Warren Buffett (Trades, Portfolio) began purchasing shares in Chicago Bridge and Iron (CBI) in early 2013 around the mid-$50 range. He based upon the latest SEC reports for BRk has about 9.55 million shares valued around $627 million currently and down from around $850 million. This is most likely a Buffett pick given its postion size and how the company's business compliments so much of BRK's operating businesses like Burlington Northen and Mid-America Energy (i.e utilities and oil piplines, etc.) to name just a few. CBI would be a tremendous benefit to Berkshire Hathaway (BRK.A)(BRK.B).

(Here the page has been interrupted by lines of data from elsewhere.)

/-- The same of the step, for any phase of a list each of which misses a register it reads. -/
theorem step_unwritten {s : State} {l : List Phase} (hc : s.cfg.wf = true)
    (hl : ∀ p ∈ l, p ≠ .ready ∧ s.x.holds s.cfg p = false) (hp : s.pc ∈ l) :
    step s = .fault (.unwritten s.pc) := by
  obtain ⟨hr, hh⟩ := hl _ hp
  rw [step_busy hc hr, State.tick_unwritten hr hh]

/-- Every phase of a running operation but `P_ABORT` reads `x[op]` (R24). -/
theorem holds_of_op_none {c : Cfg} {x : Work} {p : Phase} (hx : x.op = none) (hr : p ≠ .ready)
    (ha : p ≠ .abort) : x.holds c p = false := by
  cases p <;> simp_all [Work.holds]

/-- Settles O14: each clause says of the phases it names that `Work.holds` misses the register there. -/
theorem unwrittenReadFaults : Obligations.UnwrittenReadFaults := by
  unfold Obligations.UnwrittenReadFaults
  intro s hc Faults
  have one : ∀ p, s.x.holds s.cfg p = false → p ≠ .ready → s.pc = p → Faults :=
    fun p hh hr hp => step_unwritten (l := [p]) hc (by simp [hh, hr]) (by simp [hp])
  refine ⟨fun hx hr ha => one s.pc (holds_of_op_none hx hr ha) hr rfl,
    fun hx => step_unwritten hc (by simp [Work.holds, hx]),
    fun hx => step_unwritten hc (by simp [Work.holds, hx]),
    fun hx => step_unwritten hc (by simp [Work.holds, hx]),
    fun hx => step_unwritten hc (by simp [Work.holds, hx]),
    fun hx => one .load (by simp [Work.holds, hx]) nofun,
    fun hx => step_unwritten hc (by simp [Work.holds, hx]),
    fun hx => one .load (by simp [Work.holds, hx]) nofun,
    fun hx => step_unwritten hc (by simp [Work.holds, hx]),
    fun hx => one .poll (by simp [Work.holds, hx]) nofun,
    fun hx => step_unwritten hc (by simp [Work.holds, hx]),
    fun hx => one .errRd (by simp [Work.holds, hx]) nofun,
    fun hx => one .ctrlRd (by simp [Work.holds, hx]) nofun,
    fun hx => one .drain (by simp [Work.holds, hx]) nofun,
    fun hx => one .drain (by simp [Work.holds, hx]) nofun,
    fun hx => one .rqCheck (by simp [Work.holds, hx]) nofun,
    fun hx => one .rqCheck (by simp [Work.holds, hx]) nofun, ?triple, ?value, ?payload, ?drain, ?data⟩
  case triple =>
    rintro hx hp hop
    refine one .done ?_ nofun hp
    rcases hop with hop | hop <;> rcases hx with hx | hx | hx <;>
      simp [Work.holds, returnsTriple, hop, hx]
  case value =>
    rintro hx hp hop
    refine one .done ?_ nofun hp
    rcases hop with hop | hop <;> simp [Work.holds, returnsVal, hop, hx]
  case payload =>
    intro p i hx hi hlen hp
    exact one .load (by simp [Work.holds, hx, hi, hlen]) nofun hp
  case drain =>
    intro i hi hlen hp
    refine one .drain ?_ nofun hp
    rcases hlen with hlen | hlen <;> simp [Work.holds, hi, BitVec.ult, hlen]
  case data =>
    intro l hl hlen hp hop
    refine one .done ?_ nofun hp
    rcases hop with hop | hop <;> simp [Work.holds, returnsTriple, hop, hl, hlen]

/-! ### A phase that issues a transfer -/

/-- A frame whose registers hold their values, on an open bus, whose transfer is answered. -/
theorem State.issue_answered {s t : State} {f : Frame} {ans : Answer} {k : Answer → State → State}
    (ho : s.opened = true) (hh : s.x.holds s.cfg s.pc = true)
    (h : s.call (.xfer (f.bytes s.cfg)) = some (ans, t)) : s.issue f k = .next (k ans t) := by
  simp [State.issue, hh, ho, State.calling, h]

/-- The write frame of an address operand, whose transfer is answered `Ok` (R90, R120). -/
theorem step_written {s t : State} {a d : Byte} {bytes : List Byte} (hc : s.cfg.wf = true)
    (ho : s.opened = true) (hf : s.frameDue = some (writeFrame a d))
    (hh : s.x.holds s.cfg s.pc = true) (h : s.call (.xfer [encAddr a, d]) = some (.ok bytes, t)) :
    step s = .next t.afterWrite := by
  have hb : s.call (.xfer ((writeFrame a d).bytes s.cfg)) = some (.ok bytes, t) := by
    simpa [writeFrame, Frame.bytes, encAddr_frame] using h
  rw [step_busy hc (State.frameDue_ne_ready hf), State.tick]
  simp only [hf, writeFrame]
  exact State.issue_answered ho hh hb

/-- The read frame of an address operand, whose transfer is answered by an echo with a value (R91,
R121). -/
theorem step_read {s t : State} {a e0 e : Byte} {bytes : List Byte} (hc : s.cfg.wf = true)
    (ho : s.opened = true) (hf : s.frameDue = some (readFrame a))
    (hh : s.x.holds s.cfg s.pc = true)
    (h : s.call (.xfer [encAddr a ||| s.cfg.rdFlag, 0x00#8]) = some (.ok (e0 :: e :: bytes), t)) :
    step s = .next (t.afterRead e) := by
  have hb : s.call (.xfer ((readFrame a).bytes s.cfg)) = some (.ok (e0 :: e :: bytes), t) := by
    simpa [readFrame, Frame.bytes, encAddr_frame] using h
  rw [step_busy hc (State.frameDue_ne_ready hf), State.tick]
  simp only [hf, readFrame]
  exact State.issue_answered ho hh hb

/-- A write phase that, answered `Ok`, only moves on to the phase `q` (R156). -/
theorem step_written_goto {s t : State} {a d : Byte} {bytes : List Byte} {q : Phase}
    (hc : s.cfg.wf = true) (ho : s.opened = true) (hf : s.frameDue = some (writeFrame a d))
    (hh : s.x.holds s.cfg s.pc = true) (h : s.call (.xfer [encAddr a, d]) = some (.ok bytes, t))
    (hgo : ∀ u : State, u.pc = s.pc → u.afterWrite = u.goto q) :
    step s = .next { t with pc := q } := by
  rw [step_written hc ho hf hh h, hgo t (State.call_keeps h).2.1]
  rfl

/-- A read phase that keeps its byte in `x[tmp]` and moves on to the phase `q` (R156). -/
theorem step_read_tmp {s t : State} {a e0 e : Byte} {bytes : List Byte} {q : Phase}
    (hc : s.cfg.wf = true) (ho : s.opened = true) (hf : s.frameDue = some (readFrame a))
    (hh : s.x.holds s.cfg s.pc = true)
    (h : s.call (.xfer [encAddr a ||| s.cfg.rdFlag, 0x00#8]) = some (.ok (e0 :: e :: bytes), t))
    (hgo : ∀ u : State, u.pc = s.pc →
      u.afterRead e = (u.setX { u.x with tmp := some e }).goto q) :
    step s = .next { t with pc := q, x := { s.x with tmp := some e } } := by
  obtain ⟨-, hpc, -, -, -, -, hx, -⟩ := State.call_keeps h
  rw [step_read hc ho hf hh h, hgo t hpc, hx]
  rfl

Since Buffett and BRK began purchasing shares of CBI, the share price has gone nearly straight up in value until recently. The company has declined in price from around $89 to its current $65.57. This nearly 26 percent decline in value has been somewhat attributed to a research report claiming CBI's accounting practices for acquiring Shaw Industries was fraudulent and that CBI was reaping large and unsustainable profits because of how they accunted for the "purchase of Shaw". So the question comes down to CBI's "purchasing accounting" treatment.

As a long-term investor (1996 bought BRK.A for $16,350 per share) of BRK and observer of Warren Buffett (Trades, Portfolio), I know that Buffett "says" things like "Accounting is the language of business". I know Buffett "does" things like sells out BRK's entire positions in Freddie Mac and Fannie Mae because "we just could not justify their accounting practices." You think Fannie and Freddie might have some complex accounting at that time prior to 2008? I think so. I also know that Buffett is probably one of the "greatest" serial acquirers of businesses in the history of American business and is prbable more than proficient into what is right and what is wrong for companies to do in their accounting of acquisitions.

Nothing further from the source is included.